_Work order_:
Would you please copy every line from the records that contains the word "bytePageFault"?

_Given entries_:
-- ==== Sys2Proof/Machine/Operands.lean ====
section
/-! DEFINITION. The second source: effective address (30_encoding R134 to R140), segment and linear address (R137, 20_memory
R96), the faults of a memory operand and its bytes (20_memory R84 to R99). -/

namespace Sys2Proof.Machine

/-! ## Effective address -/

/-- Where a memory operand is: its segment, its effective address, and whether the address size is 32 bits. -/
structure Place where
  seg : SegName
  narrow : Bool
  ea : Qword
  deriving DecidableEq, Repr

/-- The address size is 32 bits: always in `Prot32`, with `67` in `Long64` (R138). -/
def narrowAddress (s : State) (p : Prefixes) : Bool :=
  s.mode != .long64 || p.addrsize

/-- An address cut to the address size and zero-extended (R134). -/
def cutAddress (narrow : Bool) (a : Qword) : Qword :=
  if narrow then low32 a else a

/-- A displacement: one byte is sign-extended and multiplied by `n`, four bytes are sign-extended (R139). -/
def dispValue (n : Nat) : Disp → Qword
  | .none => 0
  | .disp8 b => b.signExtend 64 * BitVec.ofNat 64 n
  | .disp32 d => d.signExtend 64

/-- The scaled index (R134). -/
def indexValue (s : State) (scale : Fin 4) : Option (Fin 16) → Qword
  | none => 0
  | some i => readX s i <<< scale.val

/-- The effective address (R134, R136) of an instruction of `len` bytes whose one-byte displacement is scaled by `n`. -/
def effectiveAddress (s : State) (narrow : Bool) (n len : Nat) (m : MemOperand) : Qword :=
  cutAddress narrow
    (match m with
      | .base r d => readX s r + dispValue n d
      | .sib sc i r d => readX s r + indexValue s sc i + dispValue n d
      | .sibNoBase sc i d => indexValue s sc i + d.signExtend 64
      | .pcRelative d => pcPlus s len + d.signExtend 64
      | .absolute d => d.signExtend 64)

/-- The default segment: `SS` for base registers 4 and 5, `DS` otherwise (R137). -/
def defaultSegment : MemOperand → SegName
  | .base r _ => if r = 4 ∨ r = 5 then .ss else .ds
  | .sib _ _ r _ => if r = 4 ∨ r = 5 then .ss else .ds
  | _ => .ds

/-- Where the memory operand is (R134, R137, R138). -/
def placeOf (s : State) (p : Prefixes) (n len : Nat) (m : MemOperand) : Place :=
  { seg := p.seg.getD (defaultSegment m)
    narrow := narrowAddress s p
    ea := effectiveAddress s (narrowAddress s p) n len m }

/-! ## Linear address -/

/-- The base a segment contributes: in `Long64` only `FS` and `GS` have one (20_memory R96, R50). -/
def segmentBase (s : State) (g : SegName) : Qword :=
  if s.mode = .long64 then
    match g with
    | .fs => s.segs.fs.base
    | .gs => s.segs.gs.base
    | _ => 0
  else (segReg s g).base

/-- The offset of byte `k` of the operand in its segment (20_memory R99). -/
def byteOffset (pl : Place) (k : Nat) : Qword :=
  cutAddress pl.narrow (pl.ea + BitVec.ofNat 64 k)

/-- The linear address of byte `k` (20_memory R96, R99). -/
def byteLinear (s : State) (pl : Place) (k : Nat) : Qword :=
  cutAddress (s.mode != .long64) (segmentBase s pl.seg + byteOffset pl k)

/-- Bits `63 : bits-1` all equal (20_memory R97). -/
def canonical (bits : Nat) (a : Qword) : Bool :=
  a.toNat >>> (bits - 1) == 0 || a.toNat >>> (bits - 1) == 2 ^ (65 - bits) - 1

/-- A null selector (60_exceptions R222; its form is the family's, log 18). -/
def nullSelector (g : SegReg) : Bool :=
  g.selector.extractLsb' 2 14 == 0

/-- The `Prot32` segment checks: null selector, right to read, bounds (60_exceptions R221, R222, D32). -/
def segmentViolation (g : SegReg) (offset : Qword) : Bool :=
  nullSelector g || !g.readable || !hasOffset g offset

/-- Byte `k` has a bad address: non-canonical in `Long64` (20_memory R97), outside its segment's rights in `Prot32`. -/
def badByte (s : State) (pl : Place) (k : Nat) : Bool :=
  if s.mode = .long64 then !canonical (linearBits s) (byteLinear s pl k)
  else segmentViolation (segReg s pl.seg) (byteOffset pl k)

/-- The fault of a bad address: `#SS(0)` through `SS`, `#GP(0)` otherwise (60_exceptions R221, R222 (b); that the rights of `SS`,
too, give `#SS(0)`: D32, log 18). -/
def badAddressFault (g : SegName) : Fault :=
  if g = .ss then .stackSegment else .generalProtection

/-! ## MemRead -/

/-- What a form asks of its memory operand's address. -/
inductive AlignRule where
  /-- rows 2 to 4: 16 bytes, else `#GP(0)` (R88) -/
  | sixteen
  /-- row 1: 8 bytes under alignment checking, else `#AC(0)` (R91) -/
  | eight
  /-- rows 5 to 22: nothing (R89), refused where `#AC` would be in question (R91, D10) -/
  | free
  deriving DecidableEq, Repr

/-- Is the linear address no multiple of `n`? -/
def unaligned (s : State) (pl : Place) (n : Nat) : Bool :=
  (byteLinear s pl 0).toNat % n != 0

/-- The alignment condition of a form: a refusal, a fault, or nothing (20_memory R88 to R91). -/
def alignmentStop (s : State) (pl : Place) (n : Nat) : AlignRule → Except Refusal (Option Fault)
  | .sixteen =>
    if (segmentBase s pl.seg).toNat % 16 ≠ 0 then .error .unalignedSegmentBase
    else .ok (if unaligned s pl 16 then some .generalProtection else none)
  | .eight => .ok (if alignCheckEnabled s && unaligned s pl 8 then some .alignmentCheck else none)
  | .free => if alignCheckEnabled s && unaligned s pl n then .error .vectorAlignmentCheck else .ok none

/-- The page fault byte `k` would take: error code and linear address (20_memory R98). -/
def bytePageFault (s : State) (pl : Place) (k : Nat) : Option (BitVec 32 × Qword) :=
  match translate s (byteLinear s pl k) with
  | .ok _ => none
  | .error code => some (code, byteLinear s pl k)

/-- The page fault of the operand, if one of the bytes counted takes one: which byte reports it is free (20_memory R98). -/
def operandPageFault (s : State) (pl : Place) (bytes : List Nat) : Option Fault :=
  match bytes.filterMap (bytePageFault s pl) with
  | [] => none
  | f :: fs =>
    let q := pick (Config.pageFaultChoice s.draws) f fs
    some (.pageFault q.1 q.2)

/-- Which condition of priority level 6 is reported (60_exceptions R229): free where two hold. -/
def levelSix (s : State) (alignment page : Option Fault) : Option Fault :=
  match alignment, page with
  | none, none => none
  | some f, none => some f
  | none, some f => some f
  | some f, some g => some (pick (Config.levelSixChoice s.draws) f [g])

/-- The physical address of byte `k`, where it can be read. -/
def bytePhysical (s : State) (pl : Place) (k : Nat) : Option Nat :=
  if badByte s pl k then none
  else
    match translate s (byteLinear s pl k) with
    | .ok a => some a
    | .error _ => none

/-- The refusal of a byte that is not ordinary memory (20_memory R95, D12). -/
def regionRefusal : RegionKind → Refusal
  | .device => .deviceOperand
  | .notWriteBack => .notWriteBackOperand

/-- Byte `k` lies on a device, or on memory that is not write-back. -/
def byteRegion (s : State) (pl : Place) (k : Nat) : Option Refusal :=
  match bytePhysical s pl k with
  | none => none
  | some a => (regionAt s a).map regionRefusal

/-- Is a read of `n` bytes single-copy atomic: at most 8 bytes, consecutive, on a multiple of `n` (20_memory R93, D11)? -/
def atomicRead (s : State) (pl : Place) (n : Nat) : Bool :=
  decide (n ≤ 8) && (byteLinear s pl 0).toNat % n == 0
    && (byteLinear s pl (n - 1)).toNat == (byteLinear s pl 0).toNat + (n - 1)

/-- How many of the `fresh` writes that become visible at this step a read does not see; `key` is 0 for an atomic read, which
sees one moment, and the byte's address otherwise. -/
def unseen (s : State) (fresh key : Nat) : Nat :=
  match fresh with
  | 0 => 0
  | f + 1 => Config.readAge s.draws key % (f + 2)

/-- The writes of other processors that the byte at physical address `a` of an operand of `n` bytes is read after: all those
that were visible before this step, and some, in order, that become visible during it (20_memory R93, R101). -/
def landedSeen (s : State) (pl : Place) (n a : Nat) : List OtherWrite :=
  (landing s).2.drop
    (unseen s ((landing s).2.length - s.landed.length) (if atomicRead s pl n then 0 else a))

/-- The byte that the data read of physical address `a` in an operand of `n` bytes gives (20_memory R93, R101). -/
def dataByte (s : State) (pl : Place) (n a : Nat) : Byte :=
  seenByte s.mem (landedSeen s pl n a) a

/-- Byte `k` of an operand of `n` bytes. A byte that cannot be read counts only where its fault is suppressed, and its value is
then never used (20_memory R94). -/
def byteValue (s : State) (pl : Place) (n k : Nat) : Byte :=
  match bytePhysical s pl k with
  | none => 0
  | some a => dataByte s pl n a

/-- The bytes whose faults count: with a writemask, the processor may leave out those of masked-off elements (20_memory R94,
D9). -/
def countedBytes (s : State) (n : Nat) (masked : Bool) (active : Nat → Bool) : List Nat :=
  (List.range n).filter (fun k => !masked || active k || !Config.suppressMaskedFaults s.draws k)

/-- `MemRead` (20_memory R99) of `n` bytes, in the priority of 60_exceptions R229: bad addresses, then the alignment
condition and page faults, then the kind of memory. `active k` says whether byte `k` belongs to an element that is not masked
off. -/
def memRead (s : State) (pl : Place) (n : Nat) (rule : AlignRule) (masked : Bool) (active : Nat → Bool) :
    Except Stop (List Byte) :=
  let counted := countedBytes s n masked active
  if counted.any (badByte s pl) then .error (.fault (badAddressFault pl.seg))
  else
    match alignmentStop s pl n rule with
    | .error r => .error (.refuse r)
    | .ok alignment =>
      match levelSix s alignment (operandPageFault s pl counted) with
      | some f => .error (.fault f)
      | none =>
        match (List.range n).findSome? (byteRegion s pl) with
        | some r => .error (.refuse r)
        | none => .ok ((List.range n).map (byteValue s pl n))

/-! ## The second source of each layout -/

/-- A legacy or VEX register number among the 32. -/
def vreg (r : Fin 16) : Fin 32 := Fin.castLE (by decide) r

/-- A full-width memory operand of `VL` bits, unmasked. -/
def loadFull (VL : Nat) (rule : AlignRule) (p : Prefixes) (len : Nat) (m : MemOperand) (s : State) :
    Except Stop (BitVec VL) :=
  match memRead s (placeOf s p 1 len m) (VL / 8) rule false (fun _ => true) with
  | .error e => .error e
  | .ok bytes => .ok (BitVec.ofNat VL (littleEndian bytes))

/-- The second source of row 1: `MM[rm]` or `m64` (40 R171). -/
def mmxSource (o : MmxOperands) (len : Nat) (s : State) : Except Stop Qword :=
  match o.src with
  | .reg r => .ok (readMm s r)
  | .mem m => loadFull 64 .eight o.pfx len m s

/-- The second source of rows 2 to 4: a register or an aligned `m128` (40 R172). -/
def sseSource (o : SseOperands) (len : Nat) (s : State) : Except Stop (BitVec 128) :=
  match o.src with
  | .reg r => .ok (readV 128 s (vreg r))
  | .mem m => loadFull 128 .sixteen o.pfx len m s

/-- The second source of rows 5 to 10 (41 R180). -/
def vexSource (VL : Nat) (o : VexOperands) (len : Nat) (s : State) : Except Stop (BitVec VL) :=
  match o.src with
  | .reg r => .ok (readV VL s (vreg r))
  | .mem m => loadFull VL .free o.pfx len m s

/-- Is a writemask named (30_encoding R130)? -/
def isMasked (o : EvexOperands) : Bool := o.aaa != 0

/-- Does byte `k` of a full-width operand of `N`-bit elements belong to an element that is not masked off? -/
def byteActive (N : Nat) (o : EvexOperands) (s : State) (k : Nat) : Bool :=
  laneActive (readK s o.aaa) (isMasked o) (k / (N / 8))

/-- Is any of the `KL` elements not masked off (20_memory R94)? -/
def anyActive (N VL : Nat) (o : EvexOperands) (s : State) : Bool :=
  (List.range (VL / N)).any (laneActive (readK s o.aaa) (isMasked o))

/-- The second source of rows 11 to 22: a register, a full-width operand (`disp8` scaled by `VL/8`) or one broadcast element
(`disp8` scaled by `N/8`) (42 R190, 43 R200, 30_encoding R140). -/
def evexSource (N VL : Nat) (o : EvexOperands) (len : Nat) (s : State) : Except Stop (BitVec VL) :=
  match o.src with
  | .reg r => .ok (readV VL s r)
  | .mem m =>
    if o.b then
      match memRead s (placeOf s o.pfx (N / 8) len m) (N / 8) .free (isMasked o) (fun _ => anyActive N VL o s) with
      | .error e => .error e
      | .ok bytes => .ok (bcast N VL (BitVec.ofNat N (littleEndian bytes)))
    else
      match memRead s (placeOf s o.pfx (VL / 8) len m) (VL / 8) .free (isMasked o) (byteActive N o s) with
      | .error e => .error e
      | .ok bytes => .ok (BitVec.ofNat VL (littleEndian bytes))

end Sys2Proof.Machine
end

==

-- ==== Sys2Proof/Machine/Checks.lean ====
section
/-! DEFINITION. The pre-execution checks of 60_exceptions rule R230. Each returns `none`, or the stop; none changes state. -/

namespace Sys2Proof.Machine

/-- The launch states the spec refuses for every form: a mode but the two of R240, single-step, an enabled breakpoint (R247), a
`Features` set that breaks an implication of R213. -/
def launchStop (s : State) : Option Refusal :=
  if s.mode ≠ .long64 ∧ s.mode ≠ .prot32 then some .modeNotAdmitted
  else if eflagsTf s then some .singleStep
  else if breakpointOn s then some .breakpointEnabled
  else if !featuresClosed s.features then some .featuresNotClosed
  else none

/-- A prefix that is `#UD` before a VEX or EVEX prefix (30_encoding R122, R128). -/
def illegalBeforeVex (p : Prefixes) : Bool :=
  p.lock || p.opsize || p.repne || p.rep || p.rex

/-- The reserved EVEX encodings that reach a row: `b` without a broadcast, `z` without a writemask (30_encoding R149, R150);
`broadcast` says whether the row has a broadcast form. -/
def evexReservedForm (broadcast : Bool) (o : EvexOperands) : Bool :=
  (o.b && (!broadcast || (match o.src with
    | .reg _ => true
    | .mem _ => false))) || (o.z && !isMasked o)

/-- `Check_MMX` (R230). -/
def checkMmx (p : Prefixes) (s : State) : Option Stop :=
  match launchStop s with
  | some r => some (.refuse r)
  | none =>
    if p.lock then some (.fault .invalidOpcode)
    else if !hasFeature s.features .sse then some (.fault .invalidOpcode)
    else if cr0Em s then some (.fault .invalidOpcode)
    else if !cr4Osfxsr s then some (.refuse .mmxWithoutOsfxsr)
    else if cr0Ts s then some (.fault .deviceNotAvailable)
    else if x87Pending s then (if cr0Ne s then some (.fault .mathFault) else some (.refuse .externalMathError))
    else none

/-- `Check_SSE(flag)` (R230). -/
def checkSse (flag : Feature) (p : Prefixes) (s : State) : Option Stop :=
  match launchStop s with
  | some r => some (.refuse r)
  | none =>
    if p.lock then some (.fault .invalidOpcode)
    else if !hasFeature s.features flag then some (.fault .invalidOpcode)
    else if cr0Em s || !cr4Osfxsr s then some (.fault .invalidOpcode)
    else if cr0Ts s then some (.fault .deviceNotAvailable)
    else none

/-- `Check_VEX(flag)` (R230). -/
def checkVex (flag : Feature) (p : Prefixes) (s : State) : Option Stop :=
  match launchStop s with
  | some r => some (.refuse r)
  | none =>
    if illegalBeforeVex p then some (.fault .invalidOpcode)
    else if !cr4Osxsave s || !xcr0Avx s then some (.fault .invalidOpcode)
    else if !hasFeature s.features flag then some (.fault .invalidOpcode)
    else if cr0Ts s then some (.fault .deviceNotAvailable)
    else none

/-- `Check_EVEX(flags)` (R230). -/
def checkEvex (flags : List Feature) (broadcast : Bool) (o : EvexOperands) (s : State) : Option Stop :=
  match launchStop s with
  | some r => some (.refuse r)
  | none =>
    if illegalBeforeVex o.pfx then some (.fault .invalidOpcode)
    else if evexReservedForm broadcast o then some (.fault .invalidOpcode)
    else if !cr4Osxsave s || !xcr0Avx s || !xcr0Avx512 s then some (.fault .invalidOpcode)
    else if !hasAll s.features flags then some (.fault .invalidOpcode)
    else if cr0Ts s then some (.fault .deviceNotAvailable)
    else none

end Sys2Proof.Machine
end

...

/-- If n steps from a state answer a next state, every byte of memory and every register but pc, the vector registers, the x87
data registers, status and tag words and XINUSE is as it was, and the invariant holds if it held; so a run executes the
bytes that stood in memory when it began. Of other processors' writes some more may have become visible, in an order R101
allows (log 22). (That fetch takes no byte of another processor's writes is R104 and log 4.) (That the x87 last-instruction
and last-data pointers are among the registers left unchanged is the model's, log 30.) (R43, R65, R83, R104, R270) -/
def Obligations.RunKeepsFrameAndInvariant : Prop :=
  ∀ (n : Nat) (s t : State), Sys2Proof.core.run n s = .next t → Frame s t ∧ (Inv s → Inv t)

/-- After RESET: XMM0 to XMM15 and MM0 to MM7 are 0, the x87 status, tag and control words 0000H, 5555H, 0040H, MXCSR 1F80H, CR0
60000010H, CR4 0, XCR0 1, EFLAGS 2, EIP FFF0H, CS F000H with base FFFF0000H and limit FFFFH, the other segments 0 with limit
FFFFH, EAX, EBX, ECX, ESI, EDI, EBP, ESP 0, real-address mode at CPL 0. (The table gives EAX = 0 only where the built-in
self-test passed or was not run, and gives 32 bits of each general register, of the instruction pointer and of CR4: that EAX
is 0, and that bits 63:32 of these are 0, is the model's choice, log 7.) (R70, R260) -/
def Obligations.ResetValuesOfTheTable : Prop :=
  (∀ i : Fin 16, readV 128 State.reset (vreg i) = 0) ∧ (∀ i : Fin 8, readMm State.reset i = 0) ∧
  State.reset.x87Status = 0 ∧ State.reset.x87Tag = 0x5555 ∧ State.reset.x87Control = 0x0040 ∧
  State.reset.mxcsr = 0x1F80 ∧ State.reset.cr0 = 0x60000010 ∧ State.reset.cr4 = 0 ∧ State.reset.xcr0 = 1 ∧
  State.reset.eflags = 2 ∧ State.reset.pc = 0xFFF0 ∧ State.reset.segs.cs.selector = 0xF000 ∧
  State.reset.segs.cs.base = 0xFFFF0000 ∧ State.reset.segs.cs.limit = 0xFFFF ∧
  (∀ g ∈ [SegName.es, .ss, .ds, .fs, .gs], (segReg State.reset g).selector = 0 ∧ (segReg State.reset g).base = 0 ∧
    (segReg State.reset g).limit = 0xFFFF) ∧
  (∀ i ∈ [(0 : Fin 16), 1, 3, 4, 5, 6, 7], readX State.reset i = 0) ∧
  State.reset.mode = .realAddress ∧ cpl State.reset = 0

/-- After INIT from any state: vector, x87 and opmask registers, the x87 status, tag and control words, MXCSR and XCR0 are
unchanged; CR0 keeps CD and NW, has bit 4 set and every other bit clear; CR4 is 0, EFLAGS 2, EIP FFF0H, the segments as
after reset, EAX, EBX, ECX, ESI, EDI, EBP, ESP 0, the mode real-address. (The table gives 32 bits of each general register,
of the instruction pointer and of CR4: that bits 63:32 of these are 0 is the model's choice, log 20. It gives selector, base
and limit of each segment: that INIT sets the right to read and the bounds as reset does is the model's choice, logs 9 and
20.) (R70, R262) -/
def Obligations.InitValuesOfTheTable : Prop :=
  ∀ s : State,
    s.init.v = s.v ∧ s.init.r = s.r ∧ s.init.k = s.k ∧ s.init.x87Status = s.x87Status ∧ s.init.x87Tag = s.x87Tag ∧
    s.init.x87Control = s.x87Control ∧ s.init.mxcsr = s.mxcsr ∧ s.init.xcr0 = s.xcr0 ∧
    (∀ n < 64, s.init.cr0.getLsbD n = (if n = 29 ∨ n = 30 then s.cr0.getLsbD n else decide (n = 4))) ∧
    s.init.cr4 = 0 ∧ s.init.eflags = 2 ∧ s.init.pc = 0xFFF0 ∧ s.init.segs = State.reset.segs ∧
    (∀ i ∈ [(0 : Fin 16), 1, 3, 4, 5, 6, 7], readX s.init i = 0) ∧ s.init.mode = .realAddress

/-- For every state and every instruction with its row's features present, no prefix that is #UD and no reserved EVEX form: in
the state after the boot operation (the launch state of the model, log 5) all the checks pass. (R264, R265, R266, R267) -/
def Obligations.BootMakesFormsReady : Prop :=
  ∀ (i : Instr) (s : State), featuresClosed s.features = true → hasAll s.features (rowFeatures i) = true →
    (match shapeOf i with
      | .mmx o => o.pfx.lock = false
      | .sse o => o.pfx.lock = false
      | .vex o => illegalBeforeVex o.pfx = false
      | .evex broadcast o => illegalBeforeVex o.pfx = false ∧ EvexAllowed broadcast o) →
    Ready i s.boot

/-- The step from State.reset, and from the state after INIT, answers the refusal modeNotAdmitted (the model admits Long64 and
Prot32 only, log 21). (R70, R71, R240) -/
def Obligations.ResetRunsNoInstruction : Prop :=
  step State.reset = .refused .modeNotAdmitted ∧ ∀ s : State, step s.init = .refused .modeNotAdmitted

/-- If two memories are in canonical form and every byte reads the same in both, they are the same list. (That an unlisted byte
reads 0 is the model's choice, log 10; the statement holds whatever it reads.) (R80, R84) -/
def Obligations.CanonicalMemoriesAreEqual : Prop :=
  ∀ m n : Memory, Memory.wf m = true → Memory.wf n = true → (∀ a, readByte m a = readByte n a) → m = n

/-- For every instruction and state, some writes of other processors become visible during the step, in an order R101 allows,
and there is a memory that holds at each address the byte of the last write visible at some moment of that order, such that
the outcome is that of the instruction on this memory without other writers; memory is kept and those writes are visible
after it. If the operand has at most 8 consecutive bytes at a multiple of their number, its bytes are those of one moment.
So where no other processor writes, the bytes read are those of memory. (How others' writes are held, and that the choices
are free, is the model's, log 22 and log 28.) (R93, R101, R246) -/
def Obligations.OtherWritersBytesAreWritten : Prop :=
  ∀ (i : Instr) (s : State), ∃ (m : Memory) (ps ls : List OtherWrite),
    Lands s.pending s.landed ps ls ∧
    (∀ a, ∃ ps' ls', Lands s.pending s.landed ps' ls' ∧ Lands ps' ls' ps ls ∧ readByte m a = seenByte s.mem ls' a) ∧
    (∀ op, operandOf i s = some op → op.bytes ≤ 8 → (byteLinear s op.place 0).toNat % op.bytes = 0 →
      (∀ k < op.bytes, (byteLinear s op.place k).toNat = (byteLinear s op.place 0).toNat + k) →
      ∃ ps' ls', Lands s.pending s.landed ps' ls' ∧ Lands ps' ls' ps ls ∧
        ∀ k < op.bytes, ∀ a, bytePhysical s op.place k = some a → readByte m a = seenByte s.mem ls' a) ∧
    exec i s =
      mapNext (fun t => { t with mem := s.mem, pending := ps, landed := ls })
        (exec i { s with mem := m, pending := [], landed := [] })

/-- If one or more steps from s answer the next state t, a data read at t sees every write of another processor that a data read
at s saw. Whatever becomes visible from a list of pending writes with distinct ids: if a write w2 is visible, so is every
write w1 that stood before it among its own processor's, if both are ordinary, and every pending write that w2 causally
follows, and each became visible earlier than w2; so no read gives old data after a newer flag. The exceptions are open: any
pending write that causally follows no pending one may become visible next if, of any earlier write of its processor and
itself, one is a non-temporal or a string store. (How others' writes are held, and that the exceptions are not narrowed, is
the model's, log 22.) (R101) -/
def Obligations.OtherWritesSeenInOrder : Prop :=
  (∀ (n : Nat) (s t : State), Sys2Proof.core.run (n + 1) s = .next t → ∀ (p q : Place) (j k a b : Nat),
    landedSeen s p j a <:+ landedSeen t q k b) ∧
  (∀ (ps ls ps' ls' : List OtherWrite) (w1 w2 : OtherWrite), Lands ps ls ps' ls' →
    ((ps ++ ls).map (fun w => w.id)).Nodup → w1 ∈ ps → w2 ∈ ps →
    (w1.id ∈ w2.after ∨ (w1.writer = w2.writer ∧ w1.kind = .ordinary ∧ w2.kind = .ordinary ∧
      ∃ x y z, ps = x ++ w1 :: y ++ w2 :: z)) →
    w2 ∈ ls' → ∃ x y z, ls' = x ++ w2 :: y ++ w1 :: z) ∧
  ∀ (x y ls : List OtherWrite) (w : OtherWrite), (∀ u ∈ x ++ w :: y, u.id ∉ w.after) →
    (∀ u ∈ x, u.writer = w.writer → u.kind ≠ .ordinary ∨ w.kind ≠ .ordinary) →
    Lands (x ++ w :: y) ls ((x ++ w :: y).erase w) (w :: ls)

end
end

_Expected answer_:
def bytePageFault (s : State) (pl : Place) (k : Nat) : Option (BitVec 32 × Qword) :=
  match bytes.filterMap (bytePageFault s pl) with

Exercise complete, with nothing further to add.